## [WHAT IS NEEDED]
Your answer should consist of each line from the data below that contains "uncorrectable".

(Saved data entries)
::::::::::

-- ==== Sys2Proof/Machine/System.lean ====
section
/-! DEFINITION. Sys2Proof/Machine/System.lean: the system instructions (R293 to R299) and what they do at the homes: REPLAY (R355),
RESUME (R350), APERSET (R28, R29), SNAP and MIGRATE (R299, R383), FLUSHCODE (R296); HOME_ACCESS (R37) and HOST_READ_RESPONSE (R381). -/

namespace Sys2Proof.Machine

/-! ## Leases of a tenant -/

/-- The lease ranges of every launch of a tenant (R294). -/
def State.tenantLeases (s : State) (t : Nat) : List Plb :=
  (s.launches.filter (fun p => p.2.tenant == t)).flatMap (fun p => p.2.leases.filter (·.valid))

/-- Is every page of a range of page numbers within some of the ranges? -/
def covers (ls : List Plb) (p last : Nat) : Nat → Bool
  | 0 => decide (last < p)
  | n + 1 =>
    if last < p then true
    else match ls.find? (fun l => decide (l.base.toNat ≤ p) && decide (p ≤ l.last.toNat)) with
    | none => false
    | some l => covers ls (l.last.toNat + 1) last n

/-- Does a range of addresses lie within the tenant's leases (R294)? -/
def State.leased (s : State) (t va len : Nat) : Bool :=
  let ls := s.tenantLeases t
  covers ls (va / 65536) ((va + len - 1) / 65536) ls.length

/-- A protection range from its two words; none where R295 refuses it. -/
def plbOf (w0 w1 : Nat) : Option Plb :=
  let p : Plb :=
    { valid := bitAt w1 63, base := BitVec.ofNat 40 (bits w0 55 16), last := BitVec.ofNat 40 (bits w1 55 16), r := bitAt w1 8,
      w := bitAt w1 7, x := bitAt w1 6, l := bitAt w1 5, c := bitAt w1 4, cop := BitVec.ofNat 2 (bits w1 3 2) }
  if bits w0 63 56 != 0 || bits w0 15 0 != 0 || bits w1 62 56 != 0 || bits w1 15 9 != 0 || bits w1 1 0 != 0 then none
  else if p.last.toNat < p.base.toNat || (!p.c && p.cop != 0#2) then none
  else some p

/-- A list of 16 ranges with one replaced. -/
def setRange (l : List Plb) (i : Nat) (p : Plb) : List Plb := (l ++ List.replicate (16 - l.length) Plb.empty).set i p

/-- A range of a launch replaced in every core of its present holdings (R295). -/
def State.setPlb (s : State) (ln i : Nat) (p : Plb) : State :=
  match s.launch ln with
  | none => s
  | some l =>
    l.cores.foldl (fun s k => s.onCore k (fun c => if c.launch = some ln then { c with plb := vset c.plb i p } else c))
      (s.onLaunch ln (fun l => { l with leases := setRange l.leases i p }))

/-! ## Moves of pages (R299, R383) -/

/-- The size of the page of an address; a page that is not mapped counts as a small one. -/
def State.pageSize (s : State) (va : Nat) : Nat := match s.walk va with | .leaf _ z => z | .park _ => smallPage

/-- Live and pre-empted launches with an X range over some part of a page (R299, R365). -/
def State.pinners (s : State) (va : Nat) : List Launch :=
  let z := s.pageSize va
  let first := va / z * z / 65536
  (s.launches.filter (fun p => p.2.leases.any (fun q =>
    q.valid && q.x && decide (q.base.toNat < first + z / 65536) && decide (first ≤ q.last.toNat)))).map (·.2)

/-- The valid entries of a table node, each with its address. -/
def State.nodeEntries (s : State) (node n : Nat) : List (Nat × Leaf) :=
  ((List.range n).map (fun i => (node + 16 * i, s.entryAt (node + 16 * i)))).filter (fun e => e.2.v)

/-- Every leaf that the page tables map, with its own address and its page size (R23). -/
def State.allLeaves (s : State) : List (Nat × Leaf × Nat) :=
  (List.range 48).flatMap (fun d =>
    (s.nodeEntries (s.root.get d 0) 128).flatMap (fun e0 =>
      (s.nodeEntries e0.2.frame 512).flatMap (fun e1 =>
        (s.nodeEntries e1.2.frame 512).flatMap (fun e2 =>
          if e2.2.lg then [(e2.1, e2.2, largePage)]
          else (s.nodeEntries e2.2.frame 512).map (fun e => (e.1, e.2, smallPage))))))

/-- Is a frame part of a mapping other than the one of the page at `va` (R299)? -/
def State.frameUsed (s : State) (va pa size : Nat) : Bool :=
  s.allLeaves.any (fun p => some p.1 != (s.leafAt va).map (·.1) && !p.2.1.hl && decide (pa < p.2.1.frame + p.2.2) &&
    decide (p.2.1.frame < pa + size))

/-- Do the memory controllers serve every line of a page with its handles (R20)? -/
def State.pageOk (s : State) (l : Leaf) (size va : Nat) : Bool := (List.range (size / 64)).all (fun i => s.lineOk l size (va + 64 * i))

/-- Do they take every line of it (R20, R30)? -/
def State.pageTakes (s : State) (l : Leaf) (size va : Nat) : Bool :=
  (List.range (size / 64)).all (fun i => s.lineTakes l size (va + 64 * i))

/-- An uncorrectable error carried along with a copied sector, so that its words go on reading as VOID.POISON (R19, R299). -/
def State.carryError (s : State) (src dst : Nat) : State :=
  if (s.mcWord src).2.1 && bits dst 41 40 != 3 && !s.poisoned dst then { s with ecc := s.ecc ++ [dst / 32] } else s

/-- A line of a page copied to the page's new frame with its handles as they are stored, an uncorrectable error with it (R19, R299,
R385). -/
def State.copyLine (s : State) (a size : Nat) (old new : Leaf) : State :=
  let words := (List.range 16).map (fun i => ((s.mcWord (old.phys size (a + 4 * i))).1, s.storedLabel old size (a + 4 * i)))
  let s1 := s.writeLine new size { line := a / 64, words := words, dirty := false, used := 0, corrupt := false }
  (List.range 16).foldl (fun s1 i =>
    if (s.mcWord (old.phys size (a + 4 * i))).2.1 then s1.carryError (old.phys size (a + 4 * i)) (new.phys size (a + 4 * i)) else s1) s1

/-- The bytes of a page's frame copied line by line, lines not yet written back first (R299, R385). -/
def State.copyFrame (s0 : State) (va size : Nat) (old new : Leaf) : State :=
  let s := ((s0.lines.filter (fun l => l.dirty && l.line * 64 / size == va / size)).map (·.line)).foldl State.cleanLine s0
  (List.range (size / 64)).foldl (fun s i => s.copyLine (va + 64 * i) size old new) s

/-- A system instruction's result, from where it was performed (R293). -/
def State.sysAnswer (s : State) (r : Req) (v : Nat) : State :=
  (s.dropReq r.id).arrive r.core r.seq 1 (match r.dst with | .s d _ => [.s d (BitVec.ofNat 64 v) r.lbl] | _ => [])

/-- Fetches of a launch that have been read at their homes discarded, and the contexts that wait for their blocks fetch again: what an
instruction cache takes after its invalidation is read after it (R119, R296). -/
def State.dropFetches (s : State) (l : Launch) : State :=
  (s.reqs.filter (fun r => r.op == .fetch && r.launch == l.number && !r.words.isEmpty)).foldl (fun s r =>
    let s1 := l.cores.foldl (fun s k => (s.fetchers k (r.va / 32)).foldl (fun s t =>
      s.onCtx k t (fun x => { x with wait := .none })) s) s
    s1.dropReq r.id) s

/-- FLUSHCODE requests of a stopped launch answered, its instruction caches emptied, once no code move over it is pending (R296). -/
def State.flushDone (s : State) (ln : Nat) : State :=
  match s.launch ln with
  | none => s
  | some l =>
    if !l.stopped || s.moves.any (fun m => (s.pinners m.page).any (fun p => p.number == ln)) then s
    else
      let qs := if l.state = .preempted then [] else l.here.map l.cluster
      let s0 := if l.state = .preempted then s else s.dropFetches l
      let s1 := qs.foldl (fun s q => s.onCluster q (fun c => { c with icache := [] })) s0
      let s2 := s1.onLaunch ln (fun l => { l with stopped := false, flush := [] })
      l.flush.foldl (fun s id => match s.req id with | none => s | some r => s.sysAnswer r 0) s2

/-- A copied page's leaf gets its new frame once every launch that it holds code of is stopped (R299); the slices keep no line of a page
that now lies over a link (R390). The copy of a copy-on-write page ends with its notification, and the accesses parked on the page are
tried again (R385). -/
def State.flipMove (s : State) (m : Move) : State :=
  let ls := if m.snap.isSome then [] else s.pinners m.page
  if !m.copied || ls.any (fun l => !l.stopped) then s
  else
    let s1 := { s with moves := s.moves.filter (fun x => x.id != m.id) }
    let s2 := match s.walk m.page with
      | .park _ => s1
      | .leaf l size =>
        let t := s1.putLeaf m.page (m.leaf l) false
        let t1 := if (m.leaf l).remote then { t with lines := t.lines.filter (fun x => x.line * 64 / size != m.page / size) } else t
        if m.snap.isSome then t1.notify m.tenant m.page 3 (s.freeN 6) l.frame m.frame else t1
    let s3 := match s2.req m.id with
      | none => s2
      | some r =>
        if m.snap.isSome then (s2.dropReq r.id).retryPage m.tenant (m.page / 65536)
        else if r.outside then s2.dropReq r.id
        else s2.sysAnswer r 0
    ls.foldl (fun s l => s.flushDone l.number) s3

/-- A launch with a FLUSHCODE outstanding stops at its weir-0 completion (R296, R299). -/
def State.flushStop (s : State) (ln : Nat) : State :=
  match s.launch ln with
  | none => s
  | some l =>
    if l.flush.isEmpty then s
    else
      let s1 := s.onLaunch ln (fun l => { l with stopped := true })
      (s1.moves.foldl State.flipMove s1).flushDone ln

/-- A move given up: WB is cleared, the answer is 1, and the launches that were stopped for it go on (R296, R299). The copy of a
copy-on-write page that fails leaves its accesses parked, with a record of KIND 5 (R351, R385; entry 108). -/
def State.refuseMove (s : State) (r : Req) : State :=
  let s1 := { s with moves := s.moves.filter (fun x => x.id != r.id) }
  if s.moves.any (fun m => m.id == r.id && m.snap.isSome) then
    let mine : Park → Bool := fun p => p.tenant == s.reqTenant r && p.page == r.va / 65536
    ((s1.parked.filter mine).map (fun (p : Park) => { p with kind := 5 })).foldl State.park
      { s1.dropReq r.id with parked := s1.parked.filter (fun p => !mine p) }
  else
    let s2 := match s.walk r.va with
      | .park _ => s1
      | .leaf l _ => s1.putLeaf r.va (l.setBit 58 false) true
    (s.pinners r.va).foldl (fun s l => s.flushDone l.number) (if r.outside then s2.dropReq r.id else s2.sysAnswer r 1)

/-- The domain in whose labels a page's words travel over a link. -/
def Leaf.labelDomain (l : Leaf) : Option Nat := if l.labelled && l.hv then some l.dom else none
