/-- A link leaves for DOWN, and with it what ACTIVE held: the flits that it kept and had taken, the pairs, and what the peer had asked
(R386, R390, R391; entry 16). -/
def State.linkDown (s : State) (n : Nat) : State :=
  let was := s.nlink n
  let s1 := { s.onLink n (fun l =>
    { l with
      state := .down, entered := s.now, downs := (l.downs + 1) % 2 ^ 16, rxSeq := 0, txSeq := 0, replayBuf := [], replays := 0,
      stop := 0#8, stopIn := 0#8, rxCount := Vector.replicate 8 0, sendq := [], peer := none }) with
    agenda := s.agenda.filter (fun x => !drains n x) }
  let s2 := if was.state = .active then
      let t1 := s.domOps.foldl (fun s o => s.dropDomOp n was.sendq o) s1
      let t2 := (t1.nlink n).pairs.foldl State.dropPair t1
      let t3 := (t2.onLink n (fun l => { l with pairs := [] })).parkLink n
      { t3 with reqs := t3.reqs.filter (fun r => !r.isPeer n), parked := t3.parked.filter (fun p =>
          p.isJob || !(t3.reqs.any (fun r => r.id == p.id && r.isPeer n))) }
    else s1
  s2.plan (1 + s.freeN n) 0 .nelrekRetry { a := n }

/-- Have both sides acknowledged the other's capability flit (R386)? -/
def NLink.exchanged (l : NLink) : Bool := l.state == .exchange && l.peer.isSome && l.replayBuf.isEmpty && l.sendq.isEmpty

/-- NELREK_STATE_ADVANCE: the exit condition of the link's state holds; that of EXCHANGE is the link's own to see (R386). -/
def execNelrekStateAdvance (s : State) : Host.Outcome State Fault Refusal :=
  let n := s.subj.a
  .next (if 16 ≤ n || s.railOff then s
    else match (s.nlink n).state with
    | .detect => s.enterLink n .equalise
    | .equalise => s.enterLink n .deskew
    | .deskew => s.enterLink n .exchange
    | .exchange => if (s.nlink n).exchanged then s.enterLink n .active else s
    | .active => s.linkDown n
    | .down => s)

/-- NELREK_STATE_TIMEOUT: the limit of the state that the link entered has passed (R386). -/
def execNelrekStateTimeout (s : State) : Host.Outcome State Fault Refusal :=
  let l := s.nlink s.subj.a
  .next (if (limitOf l.state).isSome && l.entered == s.subj.b then s.linkDown s.subj.a else s)

/-- NELREK_RETRY: a DOWN link trains again from DETECT (R386). -/
def execNelrekRetry (s : State) : Host.Outcome State Fault Refusal :=
  .next (if (s.nlink s.subj.a).state = .down then s.enterLink s.subj.a .detect else s)

/-! ## Flits (R387, R388; entry 16) -/

/-- Is a flit whole: 240 bytes of payload and the CRC of its first 248 bytes (R387)? -/
def flitWhole (f : Flit) : Bool := f.payload.length == 240 && crc64 (leBytes 8 f.header.toNat ++ f.payload) == f.crc

/-- STOP of a lane with `free` places: set at 8 or fewer, cleared at 32 or more (R388). -/
def stopAt (stop : BitVec 8) (lane free : Nat) : BitVec 8 :=
  if free ≤ 8 then stop ||| (1#8 <<< lane) else if 32 ≤ free then stop &&& ~~~(1#8 <<< lane) else stop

::::::::::

## [EXPECTED ANSWER]
/-- An uncorrectable error carried along with a copied sector, so that its words go on reading as VOID.POISON (R19, R299). -/
/-- A line of a page copied to the page's new frame with its handles as they are stored, an uncorrectable error with it (R19, R299,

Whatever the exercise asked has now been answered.